The toxic left refuses to concede that the vast majority of what represents socialism today comes from brutal autocratic regimes and insist that their version of socialism is merely a more gentle form of social welfare state akin to countries in western Europe. They point to polls showing that their talking point policy abstracts are supported by majorities of the American public as evidence that there's nothing wrong with their advocacy of socialism.

The truth is that benign European-style social democracies are simply not what most Americans understand socialism to be. "Social democracies" govern a mere 200 million people in Western Europe, while undemocratic, repressive socialist and communist regimes in Asia, Eastern Europe and the Americas rule with their boots on the necks of over nearly 2 billion people. On the sheer representative scale alone, there is no case for convincing people that when you say 'socialism', you are talking about the 200 million and not the 2 billion. That is absurd on its face.

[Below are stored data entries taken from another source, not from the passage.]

-- ==== Sys2Proof/Tests/Slice0.lean ====
section
/-! SUPPORT. Tests of this model against the worked examples and vectors of the spec (R78, `95_test_vectors.md`), the smoke tests of WellFormed, and a witness for the hypotheses of every statement. Every expected value is the spec's. -/

namespace Sys2Proof.Tests

open Sys2Proof Sys2Proof.Machine

set_option Elab.async false

/-! ### Helpers -/

/-- The outcome is a next state that passes a check. -/
def passes (o : Result) (check : State → Bool) : Bool :=
  match o with
  | .next t => check t
  | .fault _ => false
  | .refused _ => false

theorem next_of_passes {o : Result} {check : State → Bool} (h : passes o check = true) :
    ∃ t, o = .next t ∧ check t = true := by
  cases o with
  | next t => exact ⟨t, rfl, h⟩
  | fault r => cases h
  | refused r => cases h

/-- A command that has ended with this code and cause. -/
def ended (t : State) (code : Byte) (cause : Word32) : Bool := t.errcode == code && t.errinfo == cause

/-- The engine of the vectors: tables built, everything else zero, `MAXLEN = 2048`. -/
def eng : State := { State.reset.initialise with maxLen := 2048 }

def s1 : List Byte := [0x01, 0xF3, 0x84, 0xAB, 0x8E, 0xEF]
def s2 : List Byte := [0x02, 0xCB, 0xA0, 0x82, 0xB3, 0x55]
def s3 : List Byte := [0x03, 0x50, 0x41, 0x45, 0x51, 0xD5]
def s5 : List Byte := [0x05, 0xB2, 0x7B, 0x83, 0x35, 0x07]
def hello : List Byte := [0x68, 0x65, 0x6C, 0x6C, 0x6F]
def coeffs1 : List Byte := [0xA7, 0x11, 0x5C, 0xE3, 0x00]
def coeffs2 : List Byte := [0x3C, 0xF0, 0x9B, 0x01, 0x80]

/-- Registers of the vectors: `e1 = 53`, `e2 = CA`, `e3 = 00`, `e4 = 01`, `e5 = 02`, `e6 = FF`, `e7 = 1D`. -/
def labRegs : State := (((((eng.setE 1 0x53).setE 2 0xCA).setE 4 0x01).setE 5 0x02).setE 6 0xFF).setE 7 0x1D

/-- `labRegs` with these slots filled. -/
def holding (slots : List (Slot × List Byte)) : State := slots.foldl (fun s p => s.setBuf p.1 p.2) labRegs

/-- The coefficient buffers of "hello" in slots 0 to 2 and a buffer of another length in slot 3. -/
def labEval : State := holding [(0, hello), (1, coeffs1), (2, coeffs2), (3, [0x68, 0xA7, 0x3C])]

/-- One short slot. -/
def labSlot : State := holding [(3, [0x68, 0xA7, 0x3C])]

/-- Shares 1, 3 and 5 of "hello". -/
def labShares : State := holding [(16, s1), (17, s3), (18, s5)]

/-- Pairs for LAGR0. -/
def labPairs (xs ys : List Byte) : State := holding [(5, xs), (6, ys)]

/-- A state with moves of the host. -/
def labWith (moves : List HostAction) : State := labSlot.withHost moves

/-- The same after a fatal stop. -/
def halted (moves : List HostAction) : State := (labSlot.complete 0x81 0).withHost moves

/-- The state after reset, with moves of the host. -/
def cold (moves : List HostAction) : State := State.reset.withHost moves

/-! ### WellFormed: one ill-formed term for each check (R74) -/

theorem test_wellFormed_refuses :
    (Instr.pevalv 0 1 0 4294967296).wellFormed = false ∧ (Instr.pshare 0 1 0 4294967296).wellFormed = false ∧
    (Instr.combine 0 1 4294967296).wellFormed = false ∧ (Instr.ldb 0 1 4294967296).wellFormed = false ∧
    (Instr.stb 0 1 4294967296).wellFormed = false ∧ (Instr.setlen 1 4294967296).wellFormed = false := by decide

theorem test_wellFormed_accepts_the_largest_numbers :
    (Instr.pevalv 0 1 0 4294967295).wellFormed = true ∧ (Instr.setlen 255 4294967295).wellFormed = true ∧
    (Instr.ldb 15 255 4294967295).wellFormed = true := by decide

/-! ### Decoding: words written out in `95_test_vectors.md` -/

theorem test_decode_scalar :
    decode 0x1007010200000000 = .ok (.gfadd 7 1 2) ∧ decode 0x1103010200000000 = .ok (.gfmul 3 1 2) ∧
    decode 0x1204030200000000 = .ok (.gfdiv 4 3 2) ∧ decode 0x1305010000000000 = .ok (.gfinv 5 1) ∧
    decode 0x1409080000000000 = .ok (.gfexp 9 8) ∧ decode 0x1508010000000000 = .ok (.gflog 8 1) := by decide +kernel

theorem test_decode_vector :
    decode 0x2005030300000000 = .ok (.vadd 5 3 3) ∧ decode 0x2106000100000000 = .ok (.vmul 6 0 1) ∧
    decode 0x2203000000000000 = .ok (.vzero 3) ∧ decode 0x20FFFFFF00000000 = .ok (.vadd 255 255 255) ∧
    decode 0x21FFFF0F00000000 = .ok (.vmul 255 255 15) := by decide +kernel

/-- PEVAL has no word in the vectors: op 0x30, `a` = ed, `b` = ba, `c` = ex by the row of R72. -/
theorem test_decode_evaluator :
    decode 0x3001030200000000 = .ok (.peval 1 3 2) ∧ decode 0x3109FE0200000002 = .ok (.pevalv 9 254 2 2) ∧
    decode 0x31080002FFFFFFFF = .ok (.pevalv 8 0 2 4294967295) ∧
    decode 0x3210000100000003 = .ok (.pshare 16 0 1 3) := by decide +kernel

theorem test_decode_interpolator :
    decode 0x40000B0600000000 = .ok (.lagr0 0 11 6) ∧ decode 0x4120FE0000000003 = .ok (.combine 32 254 3) ∧
    decode 0x41FF0000FFFFFFFF = .ok (.combine 255 0 4294967295) := by decide +kernel

theorem test_decode_data_movement :
    decode 0x500F0000000000FF = .ok (.ldi 15 0xFF) ∧ decode 0x5102030000000003 = .ok (.ldb 2 3 3) ∧
    decode 0x5201030000000003 = .ok (.stb 1 3 3) ∧ decode 0x5300040000000801 = .ok (.setlen 4 2049) := by decide +kernel

/-- V-I1 to V-I13, each with the first check of R76 that its word fails. -/
theorem test_illegal_words :
    decode 0x0000000000000000 = .error .unassignedOpcode ∧ decode 0xFFFFFFFFFFFFFFFF = .error .unassignedOpcode ∧
    decode 0x1010000000000000 = .error .registerOutOfRange ∧ decode 0x1300010100000000 = .error .fieldNotZero ∧
    decode 0x5001000000000100 = .error .immediateTooWide ∧ decode 0x2200010000000000 = .error .fieldNotZero ∧
    decode 0x5301030000000001 = .error .fieldNotZero ∧ decode 0x1600000000000000 = .error .unassignedOpcode ∧
    decode 0x4120100100000003 = .error .fieldNotZero ∧ decode 0x1003010200000001 = .error .numberNotZero ∧
    decode 0x2104051000000000 = .error .registerOutOfRange ∧ decode 0x3300000000000000 = .error .unassignedOpcode ∧
    decode 0x5400000000000000 = .error .unassignedOpcode := by decide +kernel

/-- Section 2.6 names the words the other way round, too. -/
theorem test_encode_the_largest_operands :
    encode (.gfadd 15 15 15) = 0x100F0F0F00000000 ∧ encode (.setlen 255 4294967295) = 0x5300FF00FFFFFFFF ∧
    encode (.combine 255 0 4294967295) = 0x41FF0000FFFFFFFF := by decide +kernel

theorem test_written_form :
    Instr.written (.pshare 16 0 1 3) = "PSHARE b16, b0, e1, 3" ∧ Instr.written (.lagr0 0 5 6) = "LAGR0 e0, b5, b6" := by
  decide +kernel

/-! ### Scalar commands (section 2.1, program P1) -/

theorem test_gfadd : passes (exec (.gfadd 7 1 2) labRegs) (fun t => t.e 7 == 0x99 && ended t 0 0) = true := by decide +kernel
theorem test_gfadd_same_register : passes (exec (.gfadd 1 1 1) labRegs) (fun t => t.e 1 == 0x00) = true := by decide +kernel
theorem test_gfmul : passes (exec (.gfmul 3 1 2) labRegs) (fun t => t.e 3 == 0x8F && t.pc == 1) = true := by decide +kernel
theorem test_gfmul_same_register : passes (exec (.gfmul 1 1 1) labRegs) (fun t => t.e 1 == 0xD5) = true := by decide +kernel
theorem test_gfdiv : passes (exec (.gfdiv 4 1 2) labRegs) (fun t => t.e 4 == 0x6D) = true := by decide +kernel
theorem test_gfdiv_zero_by_zero :
    passes (exec (.gfdiv 4 3 3) labRegs) (fun t => t.e 4 == 0x01 && ended t 0x80 0 && t.fatal && t.pc == 0) = true := by
  decide +kernel
theorem test_gfinv : passes (exec (.gfinv 5 5) labRegs) (fun t => t.e 5 == 0x8E) = true := by decide +kernel
theorem test_gfinv_zero :
    passes (exec (.gfinv 4 3) labRegs) (fun t => t.csr 0 == 0x00008107 && t.csr 1 == 0 && t.pc == 0) = true := by
  decide +kernel
theorem test_gfexp : passes (exec (.gfexp 3 7) labRegs) (fun t => t.e 3 == 0x30) = true := by decide +kernel
theorem test_gfexp_of_the_sentinel : passes (exec (.gfexp 12 6) labRegs) (fun t => t.e 12 == 0x01) = true := by decide +kernel
theorem test_gflog : passes (exec (.gflog 8 1) labRegs) (fun t => t.e 8 == 0xCE) = true := by decide +kernel
theorem test_gflog_of_zero : passes (exec (.gflog 11 3) labRegs) (fun t => t.e 11 == 0xFF && ended t 0 0) = true := by
  decide +kernel

/-! ### Vector commands (section 2.2) -/

theorem test_vadd_in_place :
    passes (exec (.vadd 0 0 1) ((eng.setBuf 0 [1, 2, 3, 4, 5, 6, 7]).setBuf 1 [0x10, 0x20, 0x30, 0x40, 0x50, 0x60, 0x70]))
      (fun t => t.buf 0 == [0x11, 0x22, 0x33, 0x44, 0x55, 0x66, 0x77]) = true := by decide +kernel
theorem test_vadd_unequal :
    passes (exec (.vadd 4 0 3) labEval) (fun t => t.len 4 == 0 && ended t 0x04 3) = true := by decide +kernel
theorem test_vmul :
    passes (exec (.vmul 1 0 1) (labRegs.setBuf 0 [0x68, 0x65, 0x80, 0xFF, 0x00, 0x01]))
      (fun t => t.buf 1 == [0x69, 0xC9, 0xF2, 0x66, 0x00, 0x53]) = true := by decide +kernel
theorem test_vzero : passes (exec (.vzero 3) labEval) (fun t => t.buf 3 == [0, 0, 0] && t.buf 2 == coeffs2) = true := by
  decide +kernel

/-! ### Polynomial Evaluator (section 2.3) -/

theorem test_peval : passes (exec (.peval 0 3 5) labEval) (fun t => t.e 0 == 0xCB) = true := by decide +kernel
theorem test_peval_empty : passes (exec (.peval 4 9 6) labEval) (fun t => t.e 4 == 0x00) = true := by decide +kernel
theorem test_pevalv : passes (exec (.pevalv 8 0 5 3) labEval) (fun t => t.buf 8 == [0xCB, 0xA0, 0x82, 0xB3, 0x55]) = true := by
  decide +kernel
theorem test_pevalv_aliased :
    passes (exec (.pevalv 1 0 5 3) labEval) (fun t => t.buf 1 == coeffs1 && ended t 0x03 1) = true := by decide +kernel
theorem test_pshare : passes (exec (.pshare 9 0 6 3) labEval) (fun t => t.buf 9 == [0xFF, 0x20, 0x20, 0xDC, 0x57, 0x2B]) = true := by
  decide +kernel
theorem test_pshare_length_before_zero_x :
    passes (exec (.pshare 12 0 3 4) labEval) (fun t => t.len 12 == 0 && ended t 0x04 3) = true := by decide +kernel

/-! ### Interpolator (section 2.4) -/

theorem test_lagr0 :
    passes (exec (.lagr0 0 5 6) (labPairs [0x01, 0x03, 0x05] [0xF3, 0x50, 0xB2])) (fun t => t.e 0 == 0x68 && t.xs.toList.all (· == 0) && t.ys.toList.all (· == 0)) = true := by
  decide +kernel
theorem test_lagr0_duplicate : passes (exec (.lagr0 0 5 6) (labPairs [0x01, 0x03, 0x01] [0xF3, 0x50, 0xB2])) (fun t => t.e 0 == 0 && ended t 0x07 2) = true := by
  decide +kernel
theorem test_combine :
    passes (exec (.combine 32 16 3) labShares) (fun t => t.buf 32 == hello && t.xs.toList.all (· == 0) && t.ys.toList.all (· == 0)) = true := by
  decide +kernel
theorem test_combine_short_before_unequal :
    passes (exec (.combine 32 16 3) (holding [(16, s1), (17, [0x02]), (18, [0x03, 0x01, 0x02])]))
      (fun t => t.len 32 == 0 && ended t 0x06 0x11) = true := by decide +kernel

/-! ### Data movement (section 2.5) -/

theorem test_ldi : passes (exec (.ldi 1 0xFF) labSlot) (fun t => t.e 1 == 0xFF) = true := by decide +kernel
theorem test_ldb : passes (exec (.ldb 1 3 2) labSlot) (fun t => t.e 1 == 0x3C) = true := by decide +kernel
theorem test_ldb_at_the_length :
    passes (exec (.ldb 2 3 3) labSlot) (fun t => t.e 2 == 0xCA && t.csr 0 == 0x00000205 && t.csr 1 == 3) = true := by
  decide +kernel
theorem test_stb : passes (exec (.stb 1 3 0) labSlot) (fun t => t.buf 3 == [0x53, 0xA7, 0x3C]) = true := by decide +kernel
theorem test_stb_never_appends :
    passes (exec (.stb 1 3 3) labSlot) (fun t => t.buf 3 == [0x68, 0xA7, 0x3C] && ended t 0x02 3) = true := by decide +kernel
theorem test_setlen_shrinks_and_wipes :
    passes (exec (.setlen 3 1) labSlot) (fun t => t.buf 3 == [0x68] && t.byte 3 1 == 0 && t.byte 3 2 == 0) = true := by
  decide +kernel
theorem test_setlen_above_maxlen :
    passes (exec (.setlen 4 2049) labSlot) (fun t => t.len 4 == 0 && ended t 0x02 0x801) = true := by decide +kernel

As much as it seems edgy and emotional, radicalism, especially leftist radicalism, has little appeal among the American electorate. Americans are a people that believes in reform, not revolution. Incrementalism may be ridiculed among the socialist elite and sometimes it may appear too small to meet the moment, but steady, incremental expansion of the rights of individuals and the social safety net is how America has made the vast majority of its progress.

2020 did not have to turn out as an election with mixed messages. Democrats had a clear path to not just a thumping victory in the race for the White House - a good part of which Biden seems poised to achieve anyway - but also in the House, Senate and state legislatures. Instead, President-elect Biden will be dealing with a smaller Democratic majority in the House, perhaps a Republican Senate, and in the last election before pivotal redistricting across the states, Democrats have lost important leverage.

Enough.

The time has come for the Democratic party to excise the toxic left. We should welcome progressives and moderates alike but categorically reject ideologues and those insistent on spouting radical language as elected leaders. If we truly believe that the American people are with us on the issues - as they are - it's time we stopped sabotaging ourselves through our own fringe.